Отправляясь на один из таких постов, сержант Ленуар оступился и повредил себе ногу. Его сразу перевезли в госпиталь. Лишившись младшего офицера, бригада не особенно горевала. Ленуар не вызывал ни у кого ни любви, ни ненависти. Прошло два дня, и о нем просто-напросто забыли. А затем в понедельник, десятого июня, сразу за новостями из Суассона, Урка и Уаза пришло сообщение из Фожлез-О. Название этого маленького кантона на краю Нормандии заставило содрогнуться всю Францию, ибо означало вторжение, нарушение границ.
Все, жившие по берегам Сены, пришли в движение и пополнили бесконечную вереницу беженцев.
До среды все жили в тревоге.
А в среду после обеда, во время занятий на автомобилях-амфибиях, курсантов попросили быстро разойтись по комнатам. Сен-Тьерри уже поджидал своих.
— Друзья, — сказал он, — сегодня утром немцы вошли в Париж. Они форсировали Сену в нескольких местах, и Нормандия пала.

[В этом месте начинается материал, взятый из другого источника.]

/-- FRAME_VERDICT: the link controller's verdict on the oldest frame still without one (R260, R411). -/
def execFrameVerdict (ls : Fin 16) (bad : Bool) (s : State) : Host.Outcome State Fault Refusal :=
  if !s.live || !s.linkUp ls || !(s.link ls).lVer.isOpen then .next s
  else match (s.link ls).rx.find? (fun f => f.verdict.isNone) with
    | none => .fault .strayVerdict
    | some f =>
      if !f.whole then .fault .strayVerdict
      else .next ((s.modFrame ls f.number (fun k => { k with verdict := some bad })).settleFrame ls f.number)

/-- A frame that no step or request takes: a bad one, and one that does not parse, is discarded; a good one for another
engine raises event 0x900B; a good DATA frame that no step matches raises 0x900C, but for a context that is being
scrubbed (R375, R414). -/
def State.discardFrame (s : State) (l : Fin 16) (f : RxFrame) (bad : Bool) : State :=
  let h := f.header
  let scrubbing : Bool := match finOf 64 h.dstContext with | some c => (s.ctx c).state == .scrubbing | none => false
  let s1 := if bad || (f.parse (s.link l).version).2.isSome then s
    else if h.dstEngine != s.ident.engineId.toNat then s.raise 0x900B none (0xA0 + l.1) h.dstEngine h.srcEngine
    else if h.kind == 1 && !scrubbing then s.raise 0x900C none (0xA0 + l.1) h.tag h.srcEngine
    else s
  s1.frameDone l f.number

/-- Kinds that DATA_FRAME deals with: DATA, and what no other row names. -/
def isDataKind (k : Nat) : Bool := k < 2 || k > 5

/-- DATA_FRAME: a DATA frame is matched to its RECV step, and the tiles that have been parsed of it go on to the slices
while the rest of it arrives; one that waits for a step not yet dispatched waits with it; one that matches none is
discarded once it has been read and its verdict is known (R260, R261, R414, R415). -/
def execDataFrame (ls : Fin 16) (s : State) : Host.Outcome State Fault Refusal :=
  match s.frameNow ls isDataKind with
  | none => .next s
  | some f => match s.recvFor f.header with
    | some x => if x.phase == .held then .next s else .next ((s.takeData ls f x).settleFrame ls f.number)
    | none => match f.outcome with
      | none => .next s
      | some bad => if f.released then .next (s.discardFrame ls f (bad || f.matched)) else .next s

/-! ### Remote reads (R329, R330, R420) -/

/-- The context serves reads of an engine's context: a remote_grant entry names both (Table 09-1), remote serving is on,
and the context is open (R330, R375, Table 12-9). -/
def State.grantsRemote (s : State) (c : Fin 64) (engine context : Nat) : Bool :=
  s.hub.dict.remoteServe && ((s.ctx c).state == .opened || (s.ctx c).state == .closing)
    && (s.ctx c).atlas.grants.toList.any (fun g => g.getLsbD 31 && field g.toNat 6 18 == engine && field g.toNat 0 6 == context)

/-- Passes a good request to the page's home station, one fetch for each tile it names, or answers PEER_ABSENT (R330). -/
def State.serveRequest (s : State) (l : Fin 16) (h : FrameHeader) : State :=
  match finOf 64 h.dstContext with
  | none => s
  | some c =>
    let m := homeOf c h.page
    let ts := (List.range 16).filter (bitAt h.tiles)
    if !s.grantsRemote c h.srcEngine h.srcContext || ts.isEmpty || !s.stationUp m then s.answerAbsent l h
    else s.each ts (fun t k => t.post (.ls l) (.ms m) (.fetch
      { slot := 0, ctx := c, chainIdx := 0, tileNo := 16 * h.page + k, slice := 0, role := .src, pos := 0, mapWord := none, leaf := none
        remoteFor := some (l, h, s.hub.readEpoch.toNat) }))

/-- RREAD: a peer's read request goes to the page's home station (R330, R420). -/
def execRread (ls : Fin 16) (s : State) : Host.Outcome State Fault Refusal :=
  match s.frameAt ls (· == 2) with
  | none => .next s
  | some f => match f.outcome with
    | none => .next s
    | some bad =>
      if bad || (f.parse (s.link ls).version).2.isSome || f.header.dstEngine != s.ident.engineId.toNat then .next (s.discardFrame ls f bad)
      else .next ((s.serveRequest ls f.header).frameDone ls f.number)

/-- The tile an answer brings for a request fills the request's round slot, held until the verdict (R260, R329). -/
def State.takeAnswer (s : State) (l : Fin 16) (f : RxFrame) (r : RemoteRead) : State :=
  let p := f.parse (s.link l).version
  let g := r.fetch
  match p.1.findIdx? (fun q => q.tile == g.tileNo % 16) with
  | some k =>
    let q := p.1.getD k { tile := 0, legend := [], stitch := [] }
    let s1 := (s.endRequest l r).modFrame l f.number (fun y => { y with handled := true, holders := [.slice g.slice] })
    (s1.post (.ls l) (.slice g.slice) (.stitch g.slot g.role g.pos (linkTile l f.number p.1 k q g.mapBit g.tileNo))).tallyAdd (.ls l) g.ctx 3
      (recordsTally p.1)
  | none =>
    if !f.released then s
    else s.modFrame l f.number (fun y =>
      { y with handled := true, parseBad := if p.2.isSome || f.header.lastFrame then some p.1.length else none })

/-- RDATA: an answer's tile goes to the requesting slice as soon as it has been parsed; an answer to no request is
discarded (R260, R329, R420). -/
def execRdata (ls : Fin 16) (s : State) : Host.Outcome State Fault Refusal :=
  match s.frameNow ls (· == 3) with
  | none => .next s
  | some f => match s.requestOf ls f.header with
    | some r => .next ((s.takeAnswer ls f r).settleFrame ls f.number)
    | none => match f.outcome with
      | none => .next s
      | some bad => if f.released then .next (s.discardFrame ls f bad) else .next s

/-- ABSENT_FRAME: the requesting step misses with kind PEER_ABSENT (R420, Table 09-9); an ABSENT frame that does not parse
is a metadata failure of the tile (R261). -/
def execAbsentFrame (ls : Fin 16) (s : State) : Host.Outcome State Fault Refusal :=
  match s.frameAt ls (· == 4) with
  | none => .next s
  | some f => match f.outcome with
    | none => .next s
    | some bad => match s.requestOf ls f.header with
      | none => .next (s.discardFrame ls f bad)
      | some r =>
        let g := r.fetch
        let s1 := (s.endRequest ls r).frameDone ls f.number
        if bad then .next (s.discardFrame ls f bad)
        else if (f.parse (s.link ls).version).2.isSome then .next (s1.failFetch (.ls ls) g 0x30 0x07)
        else .next (s1.missFetch (.ls ls) g { tile := g.chainIdx, kind := 4, station := (homeOf g.ctx (g.tileNo / 16)).1, level := 0, page := g.tileNo / 16 })

/-! ### Credits (R416, R417) -/

/-- CREDIT_TIMER: 2 µs after the last CREDIT frame, what is still uncredited is credited (R416). -/
def execCreditTimer (ls : Fin 16) (s : State) : Host.Outcome State Fault Refusal :=
  if s.live && s.linkUp ls then .next (s.sendCredits ls (fun u => u.bytes != 0)) else .next s

/-- A tile acknowledged to a link station: its frame has one tile fewer to wait for; with the last, its bytes are
uncredited, and enough of them are credited at once (R416). -/
def State.tileVisible (s : State) (l : Fin 16) (slot i : Nat) : State :=
  let s1 := s.modLink l (fun x =>
    Link.settleCredits { x with crediting := x.crediting.map (fun c =>
      if c.slot == slot && c.left.contains i then { c with left := c.left.erase i } else c) })
  let s2 := s1.modLink l (fun x =>
    { x with linkOut := x.linkOut.map (fun p => if p.slot == slot && p.entry.handle == i then { p with visible := true } else p) })
  (s2.pushStation l).sendCredits l (fun u => u.bytes ≥ creditAt)

/-- The step no longer waits for a receiver (R423). -/
def State.receiverDone (s : State) (l : Fin 16) (slot number : Nat) : State :=
  (s.modLink l (fun x => { x with receivers := x.receivers.map (fun r =>
    if r.slot == slot && r.number == number then { r with done := true } else r) })).report (.ls l) { Report.of slot 0 with receivers := 1 }

/-- Receivers of a link whose last frame is sent: a SEND waits for no more, an MCAST for their credits (R423). -/
def State.settleReceivers (s : State) (l : Fin 16) : State :=
  s.each ((s.link l).receivers.filter (fun r => r.lastSent && !r.done)) (fun t r => match t.step? r.slot with
    | none => t
    | some x => if x.op == some .send || r.outBytes == 0 then t.receiverDone l r.slot r.number else t)

/-- Takes `n` credited bytes off the receivers that a predicate names, in their order. -/
def creditReceivers (mine : Receiver → Bool) : Nat → List Receiver → List Receiver
  | _, [] => []
  | n, r :: rs =>
    if mine r then
      let k := Nat.min n r.outBytes
      { r with outBytes := r.outBytes - k } :: creditReceivers mine (n - k) rs
    else r :: creditReceivers mine n rs

/-- CREDIT_FRAME: a CREDIT frame reduces the outstanding bytes of the receiver it comes from (R417, R423). -/
def execCreditFrame (ls : Fin 16) (s : State) : Host.Outcome State Fault Refusal :=
  match s.frameAt ls (· == 5) with
  | none => .next s
  | some f => match f.outcome with
    | none => .next s
    | some bad =>
      let h := f.header
      if bad || (f.parse (s.link ls).version).2.isSome || h.dstEngine != s.ident.engineId.toNat then .next (s.discardFrame ls f bad)
      else
        let mine := fun (r : Receiver) => r.engine == h.srcEngine && r.context == h.srcContext && (match s.step? r.slot with
          | some x => x.ctx.1 == h.dstContext && x.head.tag == h.tag
          | none => false)
        let s1 := s.modLink ls (fun x => { x with receivers := creditReceivers mine h.credit x.receivers })
        .next ((s1.settleReceivers ls).frameDone ls f.number)

/-! ### Records on their way into frames (R413, R421) -/

/-- Enters a record in chain order; one already there or already sent is dropped. -/
def insertRecord (r : TxRecord) : List TxRecord → List TxRecord
  | [] => [r]
  | q :: qs => if r.chainIdx < q.chainIdx then r :: q :: qs else if r.chainIdx == q.chainIdx then q :: qs else q :: insertRecord r qs

/-- A receiver takes a record that it has not been sent. -/
def Receiver.accept (v : Receiver) (r : TxRecord) : Receiver :=
  if r.chainIdx < v.first + v.sentTiles then v else { v with pending := insertRecord r v.pending }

Он посмотрел курсантам прямо в глаза, пристально, всем по очереди, словно хотел заглянуть им в душу. А мыслями он был далеко: в родном доме, в зеленом Перше. И Шарль-Арман тоже вспомнил замок Ламбрей.
— Шансов остановить их возле Луары мало, — продолжал Сен-Тьерри. — Школа вступает в бой. Теперь мы — моторизованный взвод.

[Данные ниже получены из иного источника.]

-- ==== Sys2Proof/Machine/TallyRows.lean ====
section
/-! DEFINITION. The tally: usage counts, open messages, epochs, signed records and the T-port (R499 to R505). -/
namespace Sys2Proof.Machine

/-! ### Records (Tables 14-10 and 14-11) -/

/-- Some quantity of an entry is nonzero. -/
def TallyEntry.active (e : TallyEntry) : Bool :=
  e.expanded != 0 || e.compressed != 0 || e.mBytes != 0 || e.lBytes != 0 || e.steps != 0

/-- The 48 bytes of a context entry (Table 14-11). -/
def TallyEntry.toBytes (e : TallyEntry) : Bytes :=
  leBytes 2 e.tag.toNat ++ leBytes 1 (b2n e.opened + 2 * b2n e.active + 4 * b2n e.merged) ++ zeros 1 ++ leBytes 4 e.serial.toNat
    ++ leBytes 8 e.expanded.toNat ++ leBytes 8 e.compressed.toNat ++ leBytes 8 e.mBytes.toNat ++ leBytes 8 e.lBytes.toNat
    ++ leBytes 8 e.steps.toNat

/-- Bytes 0 to 3,135 of the open epoch's record (Table 14-10). -/
def Tally.body (t : Tally) : Bytes :=
  leBytes 1 0x12 ++ leBytes 1 (b2n t.first + 2 * b2n t.resetSeen + 4 * b2n t.supplyLost + 8 * b2n t.notReady) ++ leBytes 2 3232
    ++ zeros 4 ++ leBytes 8 t.epoch.toNat ++ (if t.first then zeros 48 else fitTo 48 t.prevHash)
    ++ t.entries.toList.flatMap TallyEntry.toBytes

/-- The sealed record: body and its ECDSA signature (R501, R502). -/
def Tally.record (t : Tally) : Bytes :=
  let sig := ecdsaSign Config.tallyPrivateKey t.body
  t.body ++ beBytes 48 sig.1 ++ beBytes 48 sig.2

/-- Seals the open epoch with its record and begins the next (R500, R501, R504). -/
def Tally.seal (t : Tally) (rec_ : Bytes) (ready : Bool) : Tally :=
  let kept := ((t.epoch, rec_) :: t.kept).take 16
  let held := fun (o : TallyOffer) => match o with
    | .record e => kept.any (fun k => k.1 == e)
    | .allOnes => true
  { t with
    epoch := t.epoch + 1, first := false, resetSeen := false, supplyLost := false, notReady := !ready
    prevHash := sha384 rec_
    entries := t.entries.map (fun e => { e with opened := false, merged := false, expanded := 0, compressed := 0, mBytes := 0, lBytes := 0, steps := 0 })
    kept := kept
    offers := (t.offers ++ [TallyOffer.record t.epoch]).filter held }

/-! ### Counts (R499, R503) -/

/-- Adds an amount to a quantity of an entry (Table 14-9). -/
def TallyEntry.add (e : TallyEntry) (quantity amount : Nat) : TallyEntry :=
  let n := BitVec.ofNat 64 amount
  match quantity with
  | 0 => { e with expanded := e.expanded + n }
  | 1 => { e with compressed := e.compressed + n }
  | 2 => { e with mBytes := e.mBytes + n }
  | 3 => { e with lBytes := e.lBytes + n }
  | _ => { e with steps := e.steps + n }

/-- The oldest message that satisfies a test, with the rest. -/
def takeMsg (p : TallyMsg → Bool) : List TallyMsg → Option (TallyMsg × List TallyMsg)
  | [] => none
  | m :: ms => if p m then some (m, ms) else (takeMsg p ms).map (fun r => (r.1, m :: r.2))

/-- A count from a unit. -/
def TallyMsg.isCountOf (src : UnitId) : TallyMsg → Bool
  | .count u _ _ _ => u == src
  | .opened _ _ => false

/-- An open message. -/
def TallyMsg.isOpened : TallyMsg → Bool
  | .opened _ _ => true
  | .count _ _ _ _ => false

/-- The tally takes a message; before the T-port is open no epoch runs and it counts nothing (R500). -/
def Tally.take (t : Tally) (m : TallyMsg) : Tally :=
  if !t.isOpen then t
  else match m with
    | .count _ c q a => { t with entries := vmod t.entries c (fun e => e.add q a) }
    | .opened c tag => { t with entries := vmod t.entries c (fun e =>
        { e with tag := tag, opened := true, merged := e.merged || e.active, serial := e.serial + 1 }) }

/-- TALLY_COUNT: a unit's oldest count reaches the tally and belongs to the current epoch (R499, R500). -/
def execTallyCount (src : UnitId) (s : State) : Host.Outcome State Fault Refusal :=
  match takeMsg (TallyMsg.isCountOf src) s.tallyWire with
  | none => .next s
  | some (m, rest) => .next { s with tallyWire := rest, tally := s.tally.take m }

/-- TALLY_OPEN_MESSAGE: the hub's oldest open message sets the entry's tag and serial, merging if it holds counts (R503). -/
def execTallyOpenMessage (s : State) : Host.Outcome State Fault Refusal :=
  match takeMsg TallyMsg.isOpened s.tallyWire with
  | none => .next s
  | some (m, rest) => .next { s with tallyWire := rest, tally := s.tally.take m }

/-- EPOCH_END: the record is sealed, signed, offered, mirrored and kept (R501). -/
def execEpochEnd (s : State) : Host.Outcome State Fault Refusal :=
  if !s.tally.isOpen then .next s
  else
    let r := s.tally.record
    .next { s with
      tally := s.tally.seal r s.pins.ready
      hub := { s.hub with mirrorEpoch := s.tally.epoch, mirrorRecord := r } }

/-- Beats of the T-port, which the hub's energy count takes while the block runs (R474, assumption 6). -/
def State.spendTally (s : State) (n : Nat) : State := if s.live then s.spend 9 n else s

/-- TALLY_REQUEST: a request on t_rq is answered, in order, with the record of that epoch or the all-ones word (R504). -/
def execTallyRequest (epoch : BitVec 64) (s : State) : Host.Outcome State Fault Refusal :=
  if !s.tally.isOpen then .next s
  else
    let o : TallyOffer := if s.tally.kept.any (fun k => k.1 == epoch) then .record epoch else .allOnes
    .next ((s.modTally (fun t => { t with offers := t.offers ++ [o] })).spendTally 1)

/-- TALLY_RECORD_OFFER: the oldest record or answer transfers on t_rd (R504). -/
def execTallyRecordOffer (s : State) : Host.Outcome State Fault Refusal :=
  match s.tally.offers with
  | [] => .next s
  | o :: os =>
    let bytes := match o with
      | .record e => ((s.tally.kept.find? (fun k => k.1 == e)).map (·.2)).getD []
      | .allOnes => List.replicate 8 0xFF#8
    .next ((s.modTally (fun t => { t with offers := os, lastOffered := bytes })).spendTally (ceilDiv bytes.length 8))

/-- T_PORT_OPEN: the T-port opens and epoch 0 begins (R426, R500). -/
def execTPortOpen (s : State) : Host.Outcome State Fault Refusal :=
  if s.pins.tallySupply && !s.tally.isOpen then
    .next { s with tally := { Tally.reset with isOpen := true, notReady := !s.pins.ready } }
  else .next s

/-- TALLY_SUPPLY_LOSS: the tally's state is lost (R505). -/
def execTallySupplyLoss (s : State) : Host.Outcome State Fault Refusal :=
  .next { s with pins := { s.pins with tallySupply := false }, tally := Tally.reset }

/-- TALLY_SUPPLY_RETURN: epochs will restart at 0 with first set, once the T-port opens (R426, R505). -/
def execTallySupplyReturn (s : State) : Host.Outcome State Fault Refusal :=
  if s.pins.tallySupply then .next s
  else .next { s with pins := { s.pins with tallySupply := true }, tally := Tally.reset }

end Sys2Proof.Machine
end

Он говорил неторопливо, короткими и чеканными фразами. Был ли он взбешен новостями о поражениях? Почувствовал ли он облегчение? Ведь после десятого мая он так мучился из-за того, что оказался вдали от фронта.
Он с нажимом произнес слово «Луара», растянув его и сильно грассируя. Оно прозвучало несколько раз подряд: сектор Луары, оборона Луары… битва за Луару…
На офицера смотрели глаза тридцати мальчишек. Этот высокий худой человек, стоявший у двери, обладал какой-то удивительной силой воздействия. Даже самые слабые больше не ощущали страха и тревоги за свою жизнь.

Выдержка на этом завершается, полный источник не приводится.